U.S. law enforcement agencies struggle to detect cyberattack sponsors

Most computer crimes originate in Russia and other Eastern European countries, according to U.S. law enforcement officers, but officials do not have the capability to pinpoint whether such attacks are sponsored by criminal enterprises or nation states, they told Senate lawmakers on Tuesday.

Easy, cheap access to the Internet, particularly in that region, has facilitated tax refund scams, ATM fraud and U.S. proprietary data theft, Justice Department officials said during a Senate Judiciary subcommittee hearing on cyber crime.

"Right now, we see on the criminal side a majority of the attacks coming from the individuals who are located in Russia and Eastern European countries," said Gordon Snow, assistant director of the FBI's cyber division. "We see that very large part of the world -- that's extremely connected -- being an area where a lot of the threat is coming from."

Such perpetrators often communicate through chat rooms in a "cyber underground" dedicated to stealing and exploiting identity and financial data, officials testified. Increasingly, they resort to carding, or using a victim's credit or debit card account number -- not only to cash out cards -- but also to sell and resell the identifying data, to hack into other computer systems and commit Internet auction fraud, officials added.

U.S. law enforcement agents have raided many of these communities, yet, as lawmakers underscored, it is hard to determine who or what is stoking the criminal activity.

"China is directing the single largest, most intensive foreign intelligence gathering effort since the Cold War against the United States," said Sen.

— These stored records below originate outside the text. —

/-! ### Pair groups, journal, restore (R373 to R395) -/

/-- Pair groups (R377 to R382): a group that an extent names keeps its VALID bit; the loss of the partner makes a group SOLO, strikes its
mirror writes and marks their folios dirty; a resync copies every dirty folio of the window, all of them with RESYNC 2, piece by piece as
the beat's grant allows, and after the last acknowledged folio the group is PAIRED. It says where these commands complete:
RED_GROUP_CLEAR, PARTNER_LOSS, MIRROR_RETRY, RESYNC_FOLIO_DONE, RESYNC_ALL, RESYNC_DIRTY. -/
def Obligations.PairsLoseAndResync : Prop :=
  (∀ (s : State) (who : Who) (g : Nat), Reaches s who (groupWord g 0) → s.chip.groupOn g = true →
    ((∀ e ∈ s.chip.usedExts, e.red = true → e.pairGroup ≠ g) → Runs (.redGroupClear who g) s (fun c =>
      c.bit (groupWord g 0) 31 = false ∧ (∀ r ∈ c.red.resyncs, r.group ≠ g) ∧ (∀ o, o ≠ groupWord g 0 → c.word o = s.chip.word o)
      ∧ KeepsSetup s c ∧ KeepsStore s c ∧ KeepsTables s c ∧ KeepsEngines s c))
    ∧ ((∃ e ∈ s.chip.usedExts, e.red = true ∧ e.pairGroup = g) → Runs (.redGroupClear who g) s (fun c =>
      c.bit (groupWord g 0) 31 = true ∧ c.bit rRED_STATUS 5 = true ∧ c = { s.chip with regs := c.regs, latch := c.latch, dbg := c.dbg })))
  ∧ (∀ (s : State) (g : Nat) (why : LossCause), Serves s .red → s.chip.groupOn g = true → s.chip.groupPair g ≠ 1 →
    s.chip.partnerGone g why = true →
    Runs (.partnerLoss g why) s (fun c =>
      c.groupPair g = 1 ∧ (∀ e ∈ c.red.mirrors, e.2.group ≠ g) ∧ (∀ r ∈ c.red.resyncs, r.group ≠ g)
      ∧ (∀ e ∈ s.chip.red.mirrors, e.2.group = g → e.2.line * 64 / 2 ^ 21 ∈ c.red.dirty) ∧ (∀ f ∈ s.chip.red.dirty, f ∈ c.red.dirty)
      ∧ c.ext.dir = s.chip.ext.dir ∧ c.mem = s.chip.mem ∧ KeepsSetup s c))
  ∧ (∀ (s : State) (id t : Nat) (m : Mirror), Serves s .red → look s.chip.red.mirrors id = some m → m.retryAt = some t → t ≤ s.chip.esc.now →
    Runs (.mirrorRetry id) s (fun c =>
      look c.red.mirrors id = some { m with retryAt := none, sent := true }
      ∧ (∀ j, j ≠ id → look c.red.mirrors j = look s.chip.red.mirrors j)
      ∧ c.out = s.chip.out ++ [.msg (s.chip.mirrorMsg id m) 0] ∧ c = { s.chip with red := c.red, pwr := c.pwr, out := c.out, inject := c.inject }))
  ∧ (∀ (s : State) (who : Who) (g : Nat) (all : Bool), Reaches s who (groupWord g 0) → s.chip.groupOn g = true → s.chip.bit rRED_CTL 0 = true →
    Runs (if all then .resyncAll who g else .resyncDirty who g) s (fun c =>
      (all = true → ∀ f, s.chip.inPair g f = true → f ∈ c.red.dirty) ∧ (all = false → c.red.dirty = s.chip.red.dirty)
      ∧ (∀ f ∈ c.red.dirty, s.chip.inPair g f = true → ∃ r ∈ c.red.resyncs, r.group = g ∧ r.folio = f)
      ∧ (∀ f ∈ s.chip.red.dirty, f ∈ c.red.dirty)
      ∧ c.groupPair g = (if c.red.resyncs.any (fun r => r.group == g) then 2 else 0)
      ∧ c.mem = s.chip.mem ∧ c.lcc = s.chip.lcc ∧ c.stk = s.chip.stk ∧ KeepsSetup s c ∧ KeepsTables s c ∧ KeepsEngines s c))
  -- covers: resyncAll resyncDirty
  ∧ (∀ (s : State) (g f : Nat) (r : Resync), Serves s .red → r ∈ s.chip.red.resyncs → r.group = g → r.folio = f → r.next = 512 →
    (∀ id ∈ r.outstanding, look s.chip.red.mirrors id = none) →
    Runs (.resyncFolioDone g f) s (fun c =>
      (∀ x, x ∈ c.red.dirty ↔ x ∈ s.chip.red.dirty ∧ x ≠ f) ∧ (∀ x ∈ c.red.resyncs, x.group = g → x.folio ≠ f)
      ∧ (s.chip.groupPair g = 2 → (∀ x ∈ s.chip.red.resyncs, x.group = g → x.folio = f) → c.groupPair g = 0)
      ∧ c.mem = s.chip.mem ∧ c.lcc = s.chip.lcc ∧ c.stk = s.chip.stk ∧ KeepsSetup s c ∧ KeepsTables s c ∧ KeepsEngines s c))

Orrin G. Hatch, R-Utah. "Methods for conducting informational warfare to advance the goals of the nation state might also involve secretly sponsoring terrorists. China is often cited as providing government support to computer hackers."

The Secret Service, an agency within the Homeland Security Department authorized to investigate computer crime, two weeks ago obtained a long-term visa to open an office in Beijing, said Pablo Martinez, deputy special agent in charge of the Secret Service criminal investigative division. The Secret Service already has an office in Russia.

Snow said law enforcement and intelligence agencies governmentwide coordinate to try to trace the source of a threat.

"The successes that we've had have been many," he said. "The problem with it is that there are still some very high-profile cases that we've seen, just by looking through The Wall Street Journal or any other media outlet, where we still don't know to this day who the attacker is, what state we can attribute it to, or who that person behind the keyboard was."

Snow cited the recent breach of a network owned by the parent company of the Nasdaq Stock Market in New York as an example of the kind of attack directed against important U.S. infrastructure that is difficult to pin to a clear culprit. "As we would in response to any such breach, the FBI is working to identify the scope of the intrusion and assist the victim in the remediation process," he testified.

The cost of cyber crime to the U.S. economy also is hard to decipher. Often, businesses do not disclose attacks, preferring to absorb the cost rather than reveal vulnerability, so it is impossible for officials to accurately quantify the total financial damage. Snow pointed to one 2010 estimate from the Ponemon Institute and security firm ArcSight that calculated the median annual cost of Internet crime for an entity ranges from $1 million to $52 million.